In the test evaluation, the obtained scale overall re-measurement reliability ICC was 0.906, which was greater than 0.7, and was excellent. The evaluation of 10 test persons was completed simultaneously by 2 evaluation persons (clinicians), and the inter-evaluation-person confidence ICC was 0.921, which was also quite high.
S3, adopting a content effectiveness degree of a correlation coefficient evaluation scale.
And calculating the content validity of the correlation coefficient evaluation scale of the whole test questions 1-54 and the whole test questions by calculating the correlation coefficients of the local test questions 1-54 and the local test questions. The correlation coefficient between the local test question 1 and the local test question is equal to the score (x) of the local test question 1 of n tested persons 11 ,x 12 ,…,x 1n ) Total score of all local test questions with n subjects (x p1 ,x p2 ,…,x pn ) Is used for the correlation coefficient of the (c). Other correlation coefficients are analogized in turn.
In the test evaluation, the correlation coefficient between the local test questions 1 to 18 and the local test questions is 0.5 to 0.9. The correlation coefficients of the total questions 1, 2, 9, 10, 15 and 16 and the total questions are all smaller than 0.4. The 6 questions with the correlation less than 0.4 are all the same questions (such as triangle is put into triangle) of large figure (short for larger geometric figure) and small figure (short for smaller basic geometric figure).
S4, determining the feasibility of factor analysis by using Kaiser-Meyer-Olkin (KMO) test and Bartlett' S test; the structural effectiveness of the principal component analysis and maximum variance rotation test scale is adopted.
The KMO test is an index for comparing simple correlation coefficients and partial correlation coefficients between variables. The method is mainly applied to factor analysis of multivariate statistics. The KMO statistic has a value between 0 and 1. The Bartlett's test is a test for correlation between test variables in factor analysis, where KMO values are close to 1 when correlation is strong. The realization method using SPSS comprises the following steps: in SPSS, all the questions of analysis, dimension reduction, factor, CFT-S are selected, KMO test and Bartlett' S test are selected, the output value is outputted, and feasibility is judged according to the value. In the test evaluation kmo= 0.831, greater than 0.8, was obtained, demonstrating that factor analysis is feasible.
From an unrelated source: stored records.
/-- The reset of a cluster: its tasks go to their replay levels and its stores are reloaded. -/
def clusterReset (s : State) (c : Nat) : State :=
  let s := groupClear (emptyCluster s c) (48 + c)
  { s with churn := { s.churn with reloading := c :: s.churn.reloading.filter (fun x => x ≠ c) } }

/-- A Skim bank stops taking lookups, to be flushed (R119). -/
def bankHold (s : State) (b : Nat) : State :=
  s.fset .SKIM_STATUS_bank_held 0 (s.fget .SKIM_STATUS_bank_held 0 ||| 2 ^ b)

/-- A Skim bank's ways, bypass entries and write-back queue are written back, and it is empty (R119). -/
def bankFlush (s : State) (b : Nat) : State :=
  let ways := s.skim.ways.filterMap (fun e => if e.1.1 / 8192 = b then e.2 else none)
  let bypass := s.skim.misses.filterMap (fun e => if e.1.1 = b then e.2.bind (fun m => m.buffer) else none)
  let s := (wbQueue s b).foldl writeRecord s
  let s := ways.foldl (fun s w => if w.dirty then writeRecord s ⟨w.recNo, w.words⟩ else s) s
  let s := bypass.foldl (fun s x => if x.2.2 then writeRecord s ⟨x.1, x.2.1⟩ else s) s
  let k := { s.skim with ways := s.skim.ways.filter (fun e => e.1.1 / 8192 ≠ b), wb := tset [] s.skim.wb (b, 0) [],
                         urgent := tset false s.skim.urgent (b, 0) false, misses := s.skim.misses.filter (fun e => e.1.1 ≠ b),
                         searches := tset [] s.skim.searches (b, 0) [] }
  groupClear { s with skim := k } (112 + b)

/-- A bank's domain goes off after the same flush (R119). -/
def bankOff (s : State) (b : Nat) : State :=
  let s := bankFlush s b
  s.fset .SKIM_STATUS_bank_held 0 (setBits (s.fget .SKIM_STATUS_bank_held 0) b 1 0)

/-- A bank can be flushed: no lookup waits in it but those that run in bypass. -/
def bankIdleNow (s : State) (b : Nat) : Bool :=
  s.skim.misses.all (fun e => e.1.1 != b || (match e.2 with
    | some m => m.stage == .bypass && m.waiting.isEmpty
    | none => true))

/-- The match array of a Strainer block is reloaded from its shadows (R137). -/
def blockReload (s : State) (b : Nat) : State :=
  let f : Key → Option StrEntry → Option StrEntry := fun k v =>
    if k.1 / 32768 = b then v.map (fun e => { e with data := e.shadowData, care := e.shadowCare }) else v
  { s with strainer := tmap none f s.strainer }

/-- A Strainer block loses its entries and shadows (R137). -/
def blockLose (s : State) (b : Nat) : State := poisonCount { s with strainer := s.strainer.filter (fun e => e.1.1 / 32768 ≠ b) }

/-! ### HBM controllers and the packet buffer (R94, R211) -/

/-- A task as the records go: a removal and the rebuild of a bucket are over, one past COMMIT goes on without its record, any other
returns to the lookup (R94, R85). -/
def loseRecordOf (s : State) (e : Nat × Task) : State :=
  match e.2.kind with
  | .teardown _ => returnTask s e.1 e.2
  | .rebuild _ => s.setTask e.1 none
  | _ => if e.2.recNo.isSome then loseTask s e.1 e.2 else s

/-- Every instance of a register field takes its reset value. -/
def fldClear (s : State) (f : Fld) : State := { s with reg := s.reg.filter (fun e => e.1.1 ≠ f.ctorIdx) }

/-- The whole Cellar is emptied (R94): no slot, record or mark is left, nor a bucket to rebuild. -/
def cellarEmpty (s : State) : State :=
  let ns := s.cellar.recs.map (fun e => e.1.1)
  let s := { s with cellar := { s.cellar with slots := [], stash := [], recs := [], poisoned := [], hints := [] } }
  let s := fldClear (fldClear s .AGE_CTL_age_epoch) .CELLAR_STATUS_stash_used
  let s := fldClear (fldClear s .CELLAR_STATUS_records_used) .TENANT_QUOTA_used
  settle ((taskList s).foldl loseRecordOf (ns.foldl (fun s n => orphan (dropCopies s n) n) s))

/-- A queue's Vat part is discarded under steps 3b and 4 of R45 (R211). -/
def vatLose (s : State) (k : Key) : State :=
  let v := s.queue k.1 k.2
  let gone := v.entries.filter Copy.inVat
  if gone.isEmpty then s
  else flushEntries (putQueue (if k.1 < 256 then flushMark s k.1 else s) k.1 k.2 (v.without Copy.inVat)) gone k.1 k.2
The structural effectiveness of the scale is to illustrate how well the results obtained from the scale match the theory that the scale was designed to measure. The structural effectiveness analysis generally adopts factor analysis to observe whether each index has a large load on the factor.
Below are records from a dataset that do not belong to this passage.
-- ==== Sys2Proof/Machine/Slots.lean ====
section
/-! DEFINITION. Slot accounting of the core clock and the idle cycle: the header and issue slots in which nothing was taken
(R96, R139, R312), and what the device does when no command comes (log entries 2 and 14). -/

namespace Sys2Proof.Machine

/-- Core cycles that end in the nanosecond before `t`: the core runs at 1.6 GHz (R17). -/
def coreCycles (t : Nat) : Nat := 8 * t / 5 - 8 * (t - 1) / 5

/-- Of `n` slots or cycles of the clock, those not already counted ahead of it; the rest is settled. -/
def slotsLeft (s : State) (g j n : Nat) : Nat × State :=
  let d := tget 0 s.telem.ahead (g, j)
  (n - d, if d = 0 then s else { s with telem := { s.telem with ahead := tset 0 s.telem.ahead (g, j) (d - n) } })

/-- A header waits for its slice in a staging FIFO or at the recirculation port. -/
def headerWaits (s : State) (i : Nat) : Bool :=
  !(tget [] s.recirc (i, 0)).isEmpty || (List.range 2).any (fun o => match stagingHead s (2 * i + o) with
    | some e => slotReady s e.frame
    | none => false)

/-- Events of the slots of a slice in which no header was taken: `k` core cycles of three slots (R96, R312). -/
def sliceTick (k : Nat) (s : State) (i : Nat) : State :=
  if s.runs (pdSlice i) = false then s
  else
    let (n, s) := slotsLeft s (32 + i) 0 (3 * k)
    if headerWaits s i && sliceStalled s i then
      let (m, s) := slotsLeft s (32 + i) 1 k
      slotEvent ((s.count .bankStall i m).count .sliceSlotBack i n) (32 + i) 0xF003 n none
    else slotEvent (s.count .sliceSlotFront i n) (32 + i) 0xF002 n none

/-- What a context waits for, if it is not ready (R139): 0 record data, 1 a NAT reservation, 2 its commit or CHECKPOINT. -/
def ctxWaits (s : State) (t : Task) : Option Nat :=
  match t.pos with
  | .waiting _ _ => some 2
  | .running _ =>
    if t.kind.fixed then none
    else match t.ctx.take with
      | some k => if k.answered then none else some 1
      | none =>
        let w := microAt s t.parity t.ctx.pc
        if !t.ctx.windowReady && (readsWindow (nanoAt s t.parity (bits w 16 11)) || seqOf w == 0x07) then some 0 else none
  | _ => none

/-- The engine whose context a task has. -/
def TaskAt.engine (p : TaskAt) : Option (Nat × Nat) :=
  match p with
  | .running c => some (c.cluster, c.engine)
  | .waiting c _ => some (c.cluster, c.engine)
  | _ => none

/-- The engines of a cluster that hold tasks none of which is ready, each with what its first task waits for. -/
def enginesBack (s : State) (l : List (Nat × Task)) (c : Nat) : List Nat :=
  (List.range 16).filterMap (fun e =>
    let mine := l.filter (fun x => x.2.pos.engine == some (c, e))
    match mine.filterMap (fun x => ctxWaits s x.2) with
    | r :: w => if (r :: w).length = mine.length then some r else none
    | [] => none)

/-- Slots of one engine are lost to a wait (R312). -/
def engineBack (c left : Nat) (s : State) (r n : Nat) : Nat × State :=
  let n := min n left
  let s := slotEvent (s.count .slotBack c n) (48 + c) 0xF003 n none
  (left - n, slotEvent s (48 + c) (0xF004 + r) n none)

/-- Events of the slots of a cluster in which nothing was issued: `k` core cycles of sixteen engines (R139, R312). -/
def clusterTick (k : Nat) (l : List (Nat × Task)) (s : State) (c : Nat) : State :=
  if s.runs (pdCluster c) = false then s
  else
    let (n, s) := slotsLeft s (48 + c) 0 (16 * k)
    let (n, s) := (enginesBack s l c).foldl (fun x r => engineBack c x.1 x.2 r k) (n, s)
    slotEvent (s.count .slotFront c n) (48 + c) 0xF002 n none

/-- The slots of the core cycles of one nanosecond. -/
def slotTick (s : State) : State :=
  let k := coreCycles s.now
  let s := (List.range 16).foldl (sliceTick k) s
  (List.range 64).foldl (clusterTick k (taskList s)) s

/-- What the device does in a cycle in which no command comes (log entry 2). -/
def idleTick (s : State) : State :=
  slotTick (throttleTick (guardTick (drainRefresh (settle (rekeySettle (timeTick { s with now := s.now + 1 }))))))

end Sys2Proof.Machine
end

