/-- A snapshot's writeout, and staged counter settings. When the records of the latched snapshot are written, the user
page shows its number, epoch and time with an advanced page number, and its records of the groups that user code may
read, a group that does not fit left out; the unit is idle again, or, with a request pending, latches the next
snapshot. A TALLY_PROG write is staged for the next latch if its event exists in the group, and sets arg_err
otherwise. (R305, R307, R309, R310, R311.) -/
def Obligations.SnapshotsAreWrittenOut : Prop :=
  (∀ s v, s.telem.snap = some v → s.runs pdTelem = true → (tallySets s).any (fun x => ringWaits s x 5) = false →
    Completes .tallyWriteoutComplete s fun t =>
      (s.fbit .TALLY_CTL_snap_pending 0 = false →
        t.telem.snap = none ∧ t.fget .TALLY_CTL_snap_busy 0 = 0 ∧
        t.telem.page.snapSeq = v.seq ∧ t.telem.page.epoch = v.epoch ∧ t.telem.page.ns = v.ns ∧
        t.telem.page.pageSeq = (s.telem.page.pageSeq + 1) % 2 ^ 32 ∧
        t.telem.page.recs = pageRecords s v ∧
        t.cget .tallyRecords 0 = (s.cget .tallyRecords 0 + (snapRecords s v false).length) % 2 ^ 48) ∧
      (s.fbit .TALLY_CTL_snap_pending 0 = true →
        t.fget .TALLY_CTL_snap_busy 0 = 1 ∧ t.fget .TALLY_CTL_snap_pending 0 = 0 ∧
        t.fget .TALLY_CTL_snap_seq 0 = (s.fget .TALLY_CTL_snap_seq 0 + 1) % 65536 ∧
        t.cget .snapCount 0 = (s.cget .snapCount 0 + 1) % 2 ^ 48)) ∧
  (∀ s req g n v,
    (progOk g n (BitVec.toNat v) = true → Completes (.tallyProgWrite req g n v) s fun t =>
      tget none t.telem.staged (g, n) = some v.toNat ∧ t.reg = s.reg ∧ t.prog = s.prog) ∧
    (progOk g n (BitVec.toNat v) = false → Completes (.tallyProgWrite req g n v) s fun t =>
      t.fget .TALLY_CTL_arg_err 0 = 1 ∧ t.telem = s.telem))

/-- Armed trigger units fire once their instant has come. The named units that are armed and whose instant has come fire
together, where the pending ticket is not among their targets: each counts the fire in fired and trig_fired; a
one-shot unit disarms itself, and a periodic one goes to its next instant. A TRIG_OUT pin falls at the end of its last
pulse. (R284, R285, R287, R352.) -/
def Obligations.TriggersFireAtTheirInstants : Prop :=
  (∀ s units us,
    us = (List.range 8).filter (fun u => units.contains u && s.fbit .TRIG_CTL_arm u &&
      (match trigNext s u with | some t => decide (t ≤ s.devNs) | none => false)) →
    us ≠ [] → s.runs pdTime = true → ticketFires s us = false →
    Completes (.triggerFire units) s fun t =>
      ∀ u n, u ∈ us → trigNext s u = some n →
        t.fget .TRIG_CTL_fired u = (s.fget .TRIG_CTL_fired u + 1) % 2 ^ Fld.TRIG_CTL_fired.info.width ∧
        t.cget .trigFired u = (s.cget .trigFired u + 1) % 2 ^ 48 ∧
        (trigPeriod s u = 0 → t.fget .TRIG_CTL_arm u = 0 ∧ trigNext t u = none) ∧
        (trigPeriod s u ≠ 0 → t.fget .TRIG_CTL_arm u = 1 ∧ trigNext t u = some (n + trigPeriod s u))) ∧
  (∀ s pin, tget 0 s.time.outEnd (pin, 0) ≤ s.devNs →
    Completes (.trigOutFall pin) s fun t => tget 0 t.time.outEnd (pin, 0) = 0 ∧
      ∀ q, q ≠ pin → tget 0 t.time.outEnd (q, 0) = tget 0 s.time.outEnd (q, 0))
The realization method using SPSS comprises the following steps: in the SPSS, all the problems of Analyze, dimension reduction, factor, CFT-S, KMO test and Bartlett' S test, extraction and selection of principal component analysis methods, other default, rotation of a tab, selection of a maximum variance method and selection Factor load of more than 0.6 are sequentially selected. In the test evaluation, the factor 1 comprises a whole test item with inconsistent small patterns and large patterns, the factor 2 comprises a local test item with inconsistent small patterns and large patterns, (such as a large square formed by small circles), the factor 4 comprises a whole test with consistent small patterns and large patterns, the factor 3 comprises a test question with consistent small patterns and large patterns (such as a large circle formed by small circles) in the local test, the factor 5 comprises a local test question 8, and the factor 6 comprises a whole test question 10.
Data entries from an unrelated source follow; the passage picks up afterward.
-- ==== Sys2Proof/Laws/KeptFlow.lean ====
section
/-! SUPPORT. No function of Machine/Flow, TaskOps, SkimOps, StrainerOps, SkimRows takes back what no command takes back: one lemma each. -/

namespace Sys2Proof.Machine

theorem State.setRecord_kept {fr : Nat} {z0 : State} (n : Nat) (r : Option Rec) {s : State}  (hm : Within 0x800 fr) (hk : Kept fr z0 s) : Kept fr z0 (State.setRecord s n r) := by
  unfold State.setRecord
  repeat' first
    | with_reducible assumption
    | with_reducible exact Stands.same
    | ((with_reducible refine Stands.hit (Within.trans ?_ hm)); rfl)
    | with_reducible refine Kept.ite (fun _ => ?_) (fun _ => ?_)
    | with_reducible refine Kept.foldl (fun _ _ _ => ?_) ?_
    | (fail_if_success with_reducible refine Kept.eta ?_); (with_reducible refine Kept.build ?_ rfl rfl ?_ ?_ ?_ ?_ ?_ ?_ ?_ ?_ ?_ ?_ ?_ ?_ ?_ ?_ ?_ ?_ ?_ ?_ ?_ ?_ ?_ ?_ ?_)

theorem setSlot_kept {fr : Nat} {z0 : State} (b : Nat) (i : Nat) (w : Nat) {s : State}  (hm : Within 0x800 fr) (hk : Kept fr z0 s) : Kept fr z0 (setSlot s b i w) := by
  unfold setSlot
  repeat' first
    | with_reducible assumption
    | with_reducible exact Stands.same
    | ((with_reducible refine Stands.hit (Within.trans ?_ hm)); rfl)
    | with_reducible refine Kept.ite (fun _ => ?_) (fun _ => ?_)
    | with_reducible refine Kept.foldl (fun _ _ _ => ?_) ?_
    | (fail_if_success with_reducible refine Kept.eta ?_); (with_reducible refine Kept.build ?_ rfl rfl ?_ ?_ ?_ ?_ ?_ ?_ ?_ ?_ ?_ ?_ ?_ ?_ ?_ ?_ ?_ ?_ ?_ ?_ ?_ ?_ ?_ ?_ ?_)

theorem setStash_kept {fr : Nat} {z0 : State} (n : Nat) (e : Option StashEntry) {s : State}  (hm : Within 0x20000000000000000000800 fr) (hk : Kept fr z0 s) : Kept fr z0 (setStash s n e) := by
  unfold setStash
  repeat' first
    | with_reducible assumption
    | with_reducible exact Stands.same
    | ((with_reducible refine Within.trans ?_ hm); rfl)
    | ((with_reducible refine Stands.hit (Within.trans ?_ hm)); rfl)
    | with_reducible apply State.fset_kept
    | with_reducible refine Kept.ite (fun _ => ?_) (fun _ => ?_)
    | with_reducible refine Kept.foldl (fun _ _ _ => ?_) ?_
    | (fail_if_success with_reducible refine Kept.eta ?_); (with_reducible refine Kept.build ?_ rfl rfl ?_ ?_ ?_ ?_ ?_ ?_ ?_ ?_ ?_ ?_ ?_ ?_ ?_ ?_ ?_ ?_ ?_ ?_ ?_ ?_ ?_ ?_ ?_)

theorem cellarLookup_kept {fr : Nat} {z0 : State} (key : List Byte) (tn : Option Nat) {s : State}  (hm : Within 0x1000800000000000000000000000000000000000000000000000000000000000000000002 fr) (hk : Kept fr z0 s) : Kept fr z0 (cellarLookup s key tn).2 := by
  unfold cellarLookup
  repeat' first
    | with_reducible assumption
    | with_reducible exact Stands.same
    | ((with_reducible refine Within.trans ?_ hm); rfl)
    | with_reducible apply State.count_kept
    | with_reducible refine Kept.ite (fun _ => ?_) (fun _ => ?_)

theorem putPlace_kept {fr : Nat} {z0 : State} (h : Nat) (recNo : Nat) (hint : Nat) (l : SlotLoc) {s : State}  (hm : Within 0x20000000000000000000800 fr) (hk : Kept fr z0 s) : Kept fr z0 (putPlace s h recNo hint l) := by
  unfold putPlace
  repeat' first
    | with_reducible assumption
    | with_reducible exact Stands.same
    | ((with_reducible refine Within.trans ?_ hm); rfl)
    | with_reducible apply setSlot_kept
    | with_reducible apply setStash_kept
    | with_reducible refine Kept.ite (fun _ => ?_) (fun _ => ?_)
    | with_reducible refine Kept.foldl (fun _ _ _ => ?_) ?_
    | (with_reducible refine Kept.snd (by assumption) ?_)
    | dsimp only
    | split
S5, evaluating the effectiveness and the effectiveness degree by using a Pearson correlation coefficient, and testing the correlation between the overlay and scale scores;
calibration effectiveness refers to the relationship between the research tool and other measurement criteria. The present embodiment adopts the overlay test as the corresponding measurement index. The realization method using SPSS comprises the following steps:
sequentially selecting Analyze, correlay, bivariate, selecting variable overall test and overlapping graph test in the SPSS, selecting Pearson of Correlation Coefficients areas in the Variables box, selecting Bivariate Correlation dialog box, and outputting Pearson correlation coefficient of local test question 1. The correlation coefficients of the whole test questions 1 to 54 and the local test questions are calculated according to the step.
Sequentially selecting Analyze, correlay, bivariate, selecting CFT-S test and overlapping graph test in the SPSS, selecting Pearson in the Variables box, selecting Correlation Coefficients area in the Bivariate Correlation dialog box, and outputting the Pearson correlation coefficient of the whole test question 1. The correlation coefficients of the overall test 1-54 and the overall test questions were calculated in this step.
In the test evaluation, the overall test score and the overlay test score are positively correlated (r=0.667, p < 0.01), the difference score and the overlay test score are negatively correlated (r= -0.670, p < 0.01), and the calibration efficiency of the scale is good.
And S6, drawing a parametric evaluation personnel working characteristic (ROC) curve, analyzing the sensitivity and the specificity of the scale, and determining the intercept point of the scale.
The ROC curve is a curve with sensitivity on the Y axis and (1-specificity) on the X axis. The realization method using SPSS comprises the following steps:
and (3) sequentially selecting Analyze, ROC curve, selecting score difference, selecting PCA group of groups, and generating an ROC curve on an SPSS interface.
The cut-off point is determined by calculating the maximum value of sensitivity + specificity-1 based on the coordinate point value corresponding to the ROC curve.
In the test evaluation, ROC analysis showed that CFT-S identified PCA and AD with area under the curve (AUC) and 95% confidence interval (95% ci) of 0.932 (0.870-0.994) and overlay test AUC and 95% ci of 0.823 (0.717-0.929). ROC analysis also showed that CFT-S identified the area under the curve (AUC) and 95% confidence interval (95% ci) for PCA versus healthy humans as 0.979 (0.947-1.000) and the AUC and 95% ci for overlay test as 0.979 (0.933-1.000). Sensitivity and specificity for identifying PCA and AD were 93.1% and 100.0% when the cut-off of CFT-S was 3.5, respectively.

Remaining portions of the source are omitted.